theorem keeps_engDisable {s0 s : State} (hk : Keeps s0 s) : Keeps s0 (State.engDisable s) := by
  unfold State.engDisable
  repeat' first | with_reducible assumption | with_reducible apply keeps_upk

end Sys2Proof.Machine
end

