-- ==== Sys2Proof/Laws/KeepsBuffers.lean ====
section
/-!
SUPPORT. Every operation of buffers, light trap and the switch core keeps what Keeps says, one lemma each.
-/

namespace Sys2Proof.Machine

theorem keeps_updQueue {s0 s : State} {q f} (hk : Keeps s0 s) : Keeps s0 (State.updQueue s q f) := by
  unfold State.updQueue
  repeat' first | with_reducible assumption | (with_reducible apply keeps_mk)

theorem keeps_updNode {s0 s : State} {k f} (hk : Keeps s0 s) : Keeps s0 (State.updNode s k f) := by
  unfold State.updNode
  repeat' first | with_reducible assumption | (with_reducible apply keeps_mk)

theorem keeps_breakGuarantee {s0 s : State} {kind q} (h : Keeps s0 s) : Keeps s0 (s.breakGuarantee kind q) := by
  unfold State.breakGuarantee
  extract_lets s1 s2 b first set due
  have h2 : Keeps s0 s2 := keeps_inc (keeps_updQueue h)
  clear_value s2 b first due
  split
  · exact keeps_raise (keeps_mk h2)
  · exact keeps_mk h2

theorem keeps_refresh {s0 s : State} {k} (hk : Keeps s0 s) : Keeps s0 (State.refresh s k) := by
  unfold State.refresh
  repeat' first
    | with_reducible assumption
    | ((try lift_lets); intro x; refine (?_ : Keeps s0 x → _) ?_; (clear_value x; intro hx); (rotate_left; subst x; rotate_right))
    | ((try lift_lets); intro x; clear_value x) | with_reducible apply keeps_updNode | with_reducible apply keeps_breakGuarantee
    | split

theorem keeps_refreshAll {s0 s : State} {l} (hk : Keeps s0 s) : Keeps s0 (State.refreshAll s l) := by
  unfold State.refreshAll
  repeat' first
    | with_reducible assumption | with_reducible apply keeps_refresh | (with_reducible apply keeps_foldl; intro _ _ _)

theorem keeps_emptyNodes {s0 s : State} {l} (hk : Keeps s0 s) : Keeps s0 (State.emptyNodes s l) := by
  unfold State.emptyNodes
  repeat' first
    | with_reducible assumption | with_reducible apply keeps_updNode | (with_reducible apply keeps_foldl; intro _ _ _) | split

theorem keeps_commitTick {s0 s : State} (hk : Keeps s0 s) : Keeps s0 (State.commitTick s) := by
  unfold State.commitTick
  repeat' first
    | with_reducible assumption | with_reducible apply keeps_refresh | (with_reducible apply keeps_foldl; intro _ _ _) | split

theorem keeps_perfCells {s0 s : State} {code tc x4} (hk : Keeps s0 s) : Keeps s0 (State.perfCells s code tc x4) := by
  induction x4 generalizing s code tc with
  | zero =>
    unfold State.perfCells
    repeat' first | with_reducible assumption
  | succ _ ih =>
    unfold State.perfCells
    repeat' first
      | with_reducible assumption | with_reducible apply ih | with_reducible apply keeps_open_
      | with_reducible apply keeps_perfEvent | split

theorem keeps_updSession {s0 s : State} {k f} (hk : Keeps s0 s) : Keeps s0 (State.updSession s k f) := by
  unfold State.updSession
  repeat' first | with_reducible assumption | (with_reducible apply keeps_mk)

theorem keeps_ltDrop {s0 s : State} {k} (hk : Keeps s0 s) : Keeps s0 (State.ltDrop s k) := by
  unfold State.ltDrop
  repeat' first | with_reducible assumption | with_reducible apply keeps_inc | with_reducible apply keeps_raiseCounted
▬▬▬▬▬▬
- What this task involves -
Please copy out every entry exactly, with nothing omitted.

- Expected output -
theorem keeps_engDisable {s0 s : State} (hk : Keeps s0 s) : Keeps s0 (State.engDisable s) := by
  unfold State.engDisable
  repeat' first | with_reducible assumption | with_reducible apply keeps_upk

end Sys2Proof.Machine
end

-- ==== Sys2Proof/Laws/KeepsBuffers.lean ====
section
/-!
SUPPORT. Every operation of buffers, light trap and the switch core keeps what Keeps says, one lemma each.
-/

namespace Sys2Proof.Machine

theorem keeps_updQueue {s0 s : State} {q f} (hk : Keeps s0 s) : Keeps s0 (State.updQueue s q f) := by
  unfold State.updQueue
  repeat' first | with_reducible assumption | (with_reducible apply keeps_mk)

theorem keeps_updNode {s0 s : State} {k f} (hk : Keeps s0 s) : Keeps s0 (State.updNode s k f) := by
  unfold State.updNode
  repeat' first | with_reducible assumption | (with_reducible apply keeps_mk)

theorem keeps_breakGuarantee {s0 s : State} {kind q} (h : Keeps s0 s) : Keeps s0 (s.breakGuarantee kind q) := by
  unfold State.breakGuarantee
  extract_lets s1 s2 b first set due
  have h2 : Keeps s0 s2 := keeps_inc (keeps_updQueue h)
  clear_value s2 b first due
  split
  · exact keeps_raise (keeps_mk h2)
  · exact keeps_mk h2

theorem keeps_refresh {s0 s : State} {k} (hk : Keeps s0 s) : Keeps s0 (State.refresh s k) := by
  unfold State.refresh
  repeat' first
    | with_reducible assumption
    | ((try lift_lets); intro x; refine (?_ : Keeps s0 x → _) ?_; (clear_value x; intro hx); (rotate_left; subst x; rotate_right))
    | ((try lift_lets); intro x; clear_value x) | with_reducible apply keeps_updNode | with_reducible apply keeps_breakGuarantee
    | split

theorem keeps_refreshAll {s0 s : State} {l} (hk : Keeps s0 s) : Keeps s0 (State.refreshAll s l) := by
  unfold State.refreshAll
  repeat' first
    | with_reducible assumption | with_reducible apply keeps_refresh | (with_reducible apply keeps_foldl; intro _ _ _)

theorem keeps_emptyNodes {s0 s : State} {l} (hk : Keeps s0 s) : Keeps s0 (State.emptyNodes s l) := by
  unfold State.emptyNodes
  repeat' first
    | with_reducible assumption | with_reducible apply keeps_updNode | (with_reducible apply keeps_foldl; intro _ _ _) | split

theorem keeps_commitTick {s0 s : State} (hk : Keeps s0 s) : Keeps s0 (State.commitTick s) := by
  unfold State.commitTick
  repeat' first
    | with_reducible assumption | with_reducible apply keeps_refresh | (with_reducible apply keeps_foldl; intro _ _ _) | split

theorem keeps_perfCells {s0 s : State} {code tc x4} (hk : Keeps s0 s) : Keeps s0 (State.perfCells s code tc x4) := by
  induction x4 generalizing s code tc with
  | zero =>
    unfold State.perfCells
    repeat' first | with_reducible assumption
  | succ _ ih =>
    unfold State.perfCells
    repeat' first
      | with_reducible assumption | with_reducible apply ih | with_reducible apply keeps_open_
      | with_reducible apply keeps_perfEvent | split

theorem keeps_updSession {s0 s : State} {k f} (hk : Keeps s0 s) : Keeps s0 (State.updSession s k f) := by
  unfold State.updSession
  repeat' first | with_reducible assumption | (with_reducible apply keeps_mk)

theorem keeps_ltDrop {s0 s : State} {k} (hk : Keeps s0 s) : Keeps s0 (State.ltDrop s k) := by
  unfold State.ltDrop
  repeat' first | with_reducible assumption | with_reducible apply keeps_inc | with_reducible apply keeps_raiseCounted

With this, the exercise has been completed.